The path forward is not to abandon the pattern but to strengthen the interface. Better extraction prompts. Verification loops where the model checks its own output. Fallback mechanisms that retry with different framings. And tools that anticipate failure, explain it clearly, and offer structured paths to recovery.

The graveyard of twenty-two harness versions was not wasted effort. It was the process of learning where the seams are.


What comes next

The small model hypothesis is not dead. It is refined.

The original claim—that small models with tools can match or exceed larger models without tools—requires a more nuanced statement: small models with tools can match larger models when the extraction interface is robust enough to reliably invoke those tools.

The next experiments will focus on that interface:

  • Verification loops. Ask the model to extract, then ask it to verify its own extraction against the original problem. Does self-checking improve accuracy?
  • Constrained generation. Rather than free-form extraction, provide a structured template with explicit slots. Does constraint reduce error?
  • MCP integration. In agentic contexts, models have multiple turns to correct errors. Does the ConversionError protocol enable effective self-correction over a conversation?

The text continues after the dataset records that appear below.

-- ==== Sys2Proof/Machine/Restart.lean ====
section
/-! DEFINITION. The end of a restart of the management core: what it interrupted, the writes that the host stations kept, and FW_BUSY (R368,
R376 to R378); what passes while no command waits. -/

namespace Sys2Proof.Machine

/-! ## What the restart interrupted -/

/-- A link's own retrain resumes from training (R368). -/
def trainAgain (s : State) (l : Nat) : State :=
  let y := s.link l
  if y.retrain ∧ (s.linkState l = lsTrain ∨ s.linkState l = lsIdent) then
    let s := startTraining s l
    s.setLink l { s.link l with began := y.began }
  else s

/-- What a restart interrupted in raising: the step and the commanded retrain end FAILED with RESTART, and links' own retrains begin
again (R368). -/
def endInterrupted (s : State) : State :=
  let s := match s.raising.running with
    | some (code, n) => closeStep s n code (some (0x0A, 0))
    | none => s
  let s := match s.raising.retrain with
    | some (code, u, n) =>
      closeRetrainCmd (if code = 0x21 then endChannel s u false [] else (finishLink s u).1) n code (some (0x0A, 0))
    | none => s
  upTo 6 (fun l s => trainAgain s l) s

/-! ## Queued writes (R378) -/

/-- The performance of one emulated write that waited in a port's queue: the command's own meaning. -/
def performWrite (c : Instr) (s : State) : State :=
  let r := match c with
    | .registerWrite n o v => execRegisterWrite n o v s
    | .attach n => execAttach n s
    | .detach n => execDetach n s
    | .create n => execCreate n s
    | .delete n => execDelete n s
    | .query n => execQuery n s
    | .raise n => execRaise n s
    | .reset n => execReset n s
    | .shore n => execShore n s
    | .unshore n => execUnshore n s
    | .remove n => execRemove n s
    | .mbCtrlSend n v f => execMbCtrlSend n v f s
    | .lgCtrlStart n => execLgCtrlStart n s
    | .lgCtrlStop n => execLgCtrlStop n s
    | .loadFw n image => execLoadFw n image s
    | .fuseLoad n => execFuseLoad n s
    | .clocks n => execClocks n s
    | .memTrainA n => execMemTrainA n s
    | .coreTest n => execCoreTest n s
    | .reduced n => execReduced n s
    | .memTrainB n => execMemTrainB n s
    | .linkTrain n => execLinkTrain n s
    | .linkSoak n => execLinkSoak n s
    | .plumb n => execPlumb n s
    | .ready n => execReady n s
    | .retrainChannel n => execRetrainChannel n s
    | .retrainLink n => execRetrainLink n s
    | _ => .next s
  match r with
  | .next t => t
  | _ => s

/-- The queue of a port is performed in order; what is left waits again where a write restarts the management core (R378). -/
def performPort (s : State) (n : Nat) : State :=
  let q := (s.port n).emu
  if q.isEmpty then s
  else q.foldl (fun s c => if s.fw.busy then s.setPort n { s.port n with emu := (s.port n).emu ++ [c] } else performWrite c s)
    (s.setPort n { s.port n with emu := [] })

/-- The queues of the ports are performed, in the ports' order (R378; the order among ports, log 106). -/
def performQueued (s : State) : State := upTo 4 (fun n s => performPort s n) s

/-- FW_BUSY_CLEAR: the restart is over: the runtime image resumes, or the boot image serves where the held store failed its check, as it does where a
later LOAD_FW has left an image there that failed (DEDUCED, log 176); the restart is recorded, with its duration in ms, a quote whose signature is finished is stored, and the queued writes are performed (R350, R368,
R371, R375 to R378, R403). -/
def execFwBusyClear (heldOk : Bool) (duration : Word) (s : State) : Host.Outcome State Fault Refusal :=
  .next (
    if !s.fw.busy then s
    else
      let s := { s with fw := { s.fw with busy := false } }
      let s := if s.sec.signed then storeQuote s else s
      let note (s : State) : State := s.record 0x2010 [s.getN Obj.fwRestartWhy 0, duration.toNat]
      if s.fw.image = .runtime ∧ heldOk ∧ s.fw.held = some s.fw.runs then
        resumeWork (performQueued (endInterrupted (note (s.note none .imageStart (imgBuild s.fw.runs)))))
      else if s.fw.image = .runtime then
        let s := { s with fw := { s.fw with image := .boot, held := none, service := some (s.getR 0 Reg.rsService) } }
        performQueued (endInterrupted (note (serveBoot ((s.setR 0 Reg.rsService 0).setN Obj.fwRtVer 0 0) (s.fw.boot.getD []))))
      else performQueued (endInterrupted (note (serveBoot s (s.fw.boot.getD [])))))

/-! ## Trace entries, and a cycle in which no command waits (R380, R382) -/

/-- Whether some port's ring runs and enables a trace class (R380, R382). -/
def State.traced (s : State) : Bool :=
  s.serving && (List.range 4).any fun n => (s.port n).logging && s.getR n Reg.trEnable % 2 ^ 15 != 0

/-- The runtime traces, where a ring receives it: one of the entries that its dictionary lists, of a partition or of the module as a whole, or none; which
of them it makes at what time, and their arguments, are free values (R382; DESIGN CHOICE, log 107). -/
def trace (s : State) : State :=
  if !s.traced then s
  else
    let es := (Config.traceCodes (s.runtimeBytes.getD [])).filter fun e => decide (e.1.toNat ≤ 14)
    let (r, s) := s.draw
    match es[r % (es.length + 1)]? with
    | none => s
    | some (cls, count, code, _) =>
      let (q, s) := s.draw
      let n := min count.toNat 4
      let (bs, s) := s.drawBytes (4 * n)
      let args := (pieces 4 n bs).map leNat
      (noticePorts s (if q % 9 < 8 then some (q % 9) else none)).foldl (logTo cls.toNat code.toNat args) s

/-- The firmware finds 10 ms of a FENCE reset over with requests still outstanding: they are treated as in TAG mode, and the Scribe records it (R415). -/
def endEdges (s : State) : State :=
  if !s.serving then s else upTo 8 (fun p s => if s.edgeLate p then tagLate s p else s) s

/-- What the module does when no command waits: a cycle of TICK passes, in which the firmware may trace (DESIGN CHOICE, log 8, log 107); a departure's
flush is done 3 ms after its start, and a FENCE reset's wait is over after 10 ms (R415, R428). -/
def tick (s : State) : State := endEdges (endDeparture (idle (trace s)))

end Sys2Proof.Machine
end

The cognitive prosthesis remains the right abstraction. The intelligence should live in the tool, not the caller. But intelligence alone is not enough. The tool must also be accessible——robust to the errors its callers will inevitably make, structured in its responses so recovery is possible.

This is, I think, the deeper lesson. Not that small models are incapable, but that capability is a property of systems, not components. A model that cannot compute dimensional analysis but can invoke a tool that can——reliably, accurately, with error recovery——is, for practical purposes, a model that can do dimensional analysis.

The gap between "cannot" and "can, with help" is the space where cognitive prostheses live.

The work is to make that space navigable.


*Hoping to publish the evaluation harness and dimensional solver in the near future.